Introduction

Ambient particulate matter (PM) has adverse health effects, including all-cause, cardiovascular, and respiratory mortality1. PM is categorized according to the aerodynamic sizes of particles: PM with ≤ 10 μm in aerodynamic diameter (PM10) and PM with ≤ 2.5 μm in aerodynamic diameter (PM2.5). In comparison to PM10, PM2.5 is considered more injurious as the matter can deposit on the deeper surface of the lungs2. PM2.5 is related to the production of inflammatory cytokines and free radicals, leading to detrimental effects on the respiratory system3. Chronic exposure to PM2.5 upregulates the vasoconstrictor pathways and increases cardiac afterload, thereby contributing to left ventricular hypertrophy and myocardial fibrosis4,5. Owing to the adverse effects on both the respiratory and cardiovascular systems, short- and long-term PM2.5 exposure is positively associated with mortality6. Analyzing the effects of PM2.5 components and their sources is crucial for developing effective regulatory measures7. Daellenbach et al. suggested that oxidative stress may play a role in the adverse health effects of PM and that targeting the specific sources of PM may be more effective than controlling the overall PM levels8. Therefore, we analyzed the PM2.5 levels and its components to identify the sources that most significantly affect health.

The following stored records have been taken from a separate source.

/-- The outbound path's cycle: the word it supplies to the mesh (R127, R158: a failing read sends nothing and aborts its
PUT). -/
def outboundDo (t : Tile) : Tile × Option MWord :=
  let now := t.outq.filter (fun p => p.1 == t.cyc)
  let rest := t.outq.filter (fun p => decide (t.cyc < p.1))
  let t1 := { t with outq := rest }
  match now with
  | (_, .word a h) :: _ =>
    if (parityFail t [⟨3, a, 64, false⟩]).isSome then
      ({ t1 with outq := rest.dropWhile (fun p => match p.2 with | .word _ none => true | _ => false) }, none)
    else
      (t1, some (match h with
        | some h => .first h (spadRead t a 64)
        | none => .later (spadRead t a 64)))
  | (_, .request d) :: _ => (t1, some (.request d))
  | (_, .pld a e k fpc) :: _ =>
    if (parityFail t [⟨3, a, 64, false⟩]).isSome then (t1, none)
    else
      let bs := spadRead t a 64
      ({ t1 with pldAt := t1.pldAt ++ [(t.cyc + 1, e, k, fpc,
          (List.range 4).map (fun i => BitVec.ofNat 128 (leNat ((bs.drop (16 * i)).take 16))))] }, none)
  | [] => (t1, none)

/-- R130: the PLD writes due in the cycle. -/
def pldDo (fmask : Nat) (t : Tile) : Tile :=
  (t.pldAt.filter (fun p => p.1 == t.cyc)).foldl (fun s p => pldWrite fmask s p.2.1 p.2.2.1 p.2.2.2.1 p.2.2.2.2)
    { t with pldAt := t.pldAt.filter (fun p => decide (t.cyc < p.1)) }

/-- Whether an operation issued before DONE is still in progress (R111). -/
def tileBusy (t : Tile) : Bool :=
  !(t.due.isEmpty && t.vport.isEmpty && t.outq.isEmpty && t.evq.isEmpty && t.pldAt.isEmpty && t.arr.streams.isEmpty
    && t.arr.loads.isEmpty && t.arr.drains.isEmpty)

/-- R200: halting: IDLE, the beat kept, the token state of the step dropped. -/
def tileHalt (t : Tile) (beat : Nat) : Tile :=
  { t with
    st := .idle
    doneIss := false
    halted := true
    haltReq := false
    beat := beat
    clkOn := false
    held := false
    tokLast := []
    tokHalt := 0 }

/-- The end of a completed logical cycle: terms, counts, the program store's due writes, LOGICAL, and what stops the tile
(R130, R131, R158, R162, R202). -/
def endCycle (fmask : Nat) (t : Tile) (up : CycleEnv) : Tile :=
  let t1 := arrayTerms t
  let t2 := match up.residue with
    | some c => residueError t1 c
    | none => t1
  let t3 := pldDo fmask t2
  let t4 := applyCounts t3
  let t5 := { t4 with
    held := false
    holdOn := false
    tagHold := 0
    logical := if t.clkOn then t4.logical + 1 else t4.logical
    cyc := t.cyc + 1
    rclaim := t4.rclaim.filter (fun p => decide (t.cyc < p.1))
    vclaim := t4.vclaim.filter (fun c => decide (t.cyc < c))
    oclaim := t4.oclaim.filter (fun c => decide (t.cyc < c)) }
  if t5.stopNext then { t5 with st := .fault, clkOn := false, stopNext := false } else t5

/-- R194, R200: the tokens of a completed beat, and the halt that was asked for. -/
def endBeat (t : Tile) (ps : List Dir) : Tile × List (Dir × BeatTok) :=
  if t.cyc % 32 = 0 ∧ t.st = .run then
    if t.haltReq then (tileHalt t (t.cyc / 32 - 1), ps.map (fun d => (d, ⟨t.cyc / 32, true⟩)))
    else if t.noTok then (t, [])
    else (t, ps.map (fun d => (d, ⟨t.cyc / 32, false⟩)))
  else (t, [])

/-- The parity of a list of accesses, tested and recorded (R157, R158). -/
def testParity (t : Tile) (l : List Access) : Tile :=
  match parityFail t l with
  | some f => recordParity t f
  | none => t

/-- The banks of a list as a mask. -/
def bankMask (l : List Nat) : Nat := foldRange 16 (fun m b => if l.contains b then m + 2 ^ b else m) 0

/-- R104, R142: the extra physical cycle of a loser of a bank conflict: a hold, in which the banks of the losers not yet served stay in use;
the last one ends the beat. -/
def conflictCycle (t : Tile) (limit : Bool) (ps : List Dir) : TileOut :=
  let u := holdPlain { t with banks := bankMask t.confQ, confQ := t.confQ.drop 1 } limit .conflict
  if u.confQ.isEmpty then
    let b := endBeat u ps
    ⟨b.1, [], [], b.2⟩
  else outNone u

/-- R104, R136 to R142, R161, R166: completing the cycle of an issued tile; the losers of its bank conflicts follow in held cycles. The
parity of each read is tested in service order: the outbound read after the vector port's write. -/
def finishCycle (me : Nat) (env : TileEnv) (i : Issued) : TileOut :=
  let t := i.tile
  let trs := cycleTransfers t
  let acc := trs.flatten
  let losers := cycleLosers acc
  let t1 := { t with
    banks := bankMask (acc.flatMap (fun a => banksOf a.addr a.len))
    foreign := satAdd32 t.foreign (cycleForeign t trs)
    conflict := satAdd32 t.conflict losers.length }
  let t3 := arrayReads (testParity t1 (acc.filter (fun a => decide (a.port < 3))))
  let now := t3.vport.filter (fun p => p.1 == t.cyc)
  let t4 := now.foldl (fun s p => vportDo s p.2)
    { t3 with vport := t3.vport.filter (fun p => decide (t.cyc < p.1)) }
  let o := outboundDo (testParity t4 (acc.filter (fun a => a.port == 3)))
  let t5 := o.1
  let w := routeWord t5 t.cyc
  let t6 := match routeFault me t5 w o.2 with
    | some f => recordRoute t5 f
    | none => t5
  let flits := env.partners.map (fun d => (d, outFlit t5 w o.2 (if env.gang.contains d then gangOut t5 i.push d else none) d))
  let reqs := (List.range 4).filterMap (fun q =>
    match outWord t5 w o.2 .x q with
    | some (.request d) => some d
    | _ => none)
  let t7 := dropConsumed (localDeliver me t6)
  let t8 := countPeriods { t7 with clkOn := true } env.limit 1
  let t9 := endCycle env.fmask t8 env.up
  let t10 := if t9.st = .fault then { t9 with clkOn := false } else { t9 with confQ := losers }
  if t10.confQ.isEmpty then
    let b := endBeat t10 env.partners
    ⟨b.1, flits, reqs, b.2⟩
  else ⟨t10, flits, reqs, []⟩

/-- An MREQ. -/
def isMreq (o : MovOp) : Bool :=
  match o with
  | .mreq _ _ _ => true
  | _ => false

/-- One physical cycle of a tile (the LOGICAL_CYCLE row): it completes a logical cycle, or holds under exactly one cause. -/
def tileCycle (me : Nat) (env : TileEnv) (t : Tile) : TileOut :=
  let u := { t with
    inUsed := false
    inTried := false
    banks := 0
    arr := match env.up.weight with
      | some (c, r) => { t.arr with wBad := setInsert t.arr.wBad (cellKey c.val r.val) }
      | none => t.arr
    badPar := match env.up.upset with
      | some (w, m) => smSet 0 t.badPar w m
      | none => t.badPar }
  if t.st ≠ .run ∨ t.oscOn = false ∨ (t.cyc = 2 ^ 31 ∧ ¬ t.doneIss) then outNone (settleSoon u)
  else if ¬ t.confQ.isEmpty then conflictCycle (settleSoon u) env.limit env.partners
  else
    let t0 := settleSoon (settleDue u)
    let t1 := settleArray t0
    if beatHeld t1 env.partners then outNone (holdPlain t1 env.limit .beat)
    else if wordLate t1 env.partners then outNone (holdPlain t1 env.limit .late)
    else
      let i := tileIssue me t1
      match accessBlocked t1 (cycleTransfers i.tile).flatten with
      | some b => outNone (holdTag me t1 env.limit b.1 b.2)
      | none =>
        match movBlocked t1 i.mov with
        | some b => outNone (holdTag me t1 env.limit b.1 b.2)
        | none =>
          if t1.mreqOut = 32 ∧ isMreq i.mov then
            outNone (holdQueue me t1 env.limit true)
          else if localBlocked me t1 then outNone (holdQueue me t1 env.limit false)
          else finishCycle me env i

end Sys2Proof.Machine
end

Air pollution has a delayed effect on mortality, and lag models have been employed to identify the association between PM2.5 exposure and mortality. In a distributed lag model study conducted across 10 cities in the United States of America (USA), cardiovascular deaths were affected by same-day pollution, while respiratory deaths were affected by pollution on previous days9. Similarly, chronic pulmonary obstructive disease-related hospital visits were associated with PM2.5 levels measured 1 or 2 days prior10. However, the study by Kim et al. demonstrated that cardiovascular deaths were affected by previous exposure to air pollution, while respiratory deaths were affected by air pollution on the same day11. These discrepancies may be attributed to regional variations in PM2.5 composition and different susceptibilities across study populations. Per previous studies that investigated the association between PM2.5 exposure and mortality, we also considered the lagged effects of PM2.5 on mortality outcomes.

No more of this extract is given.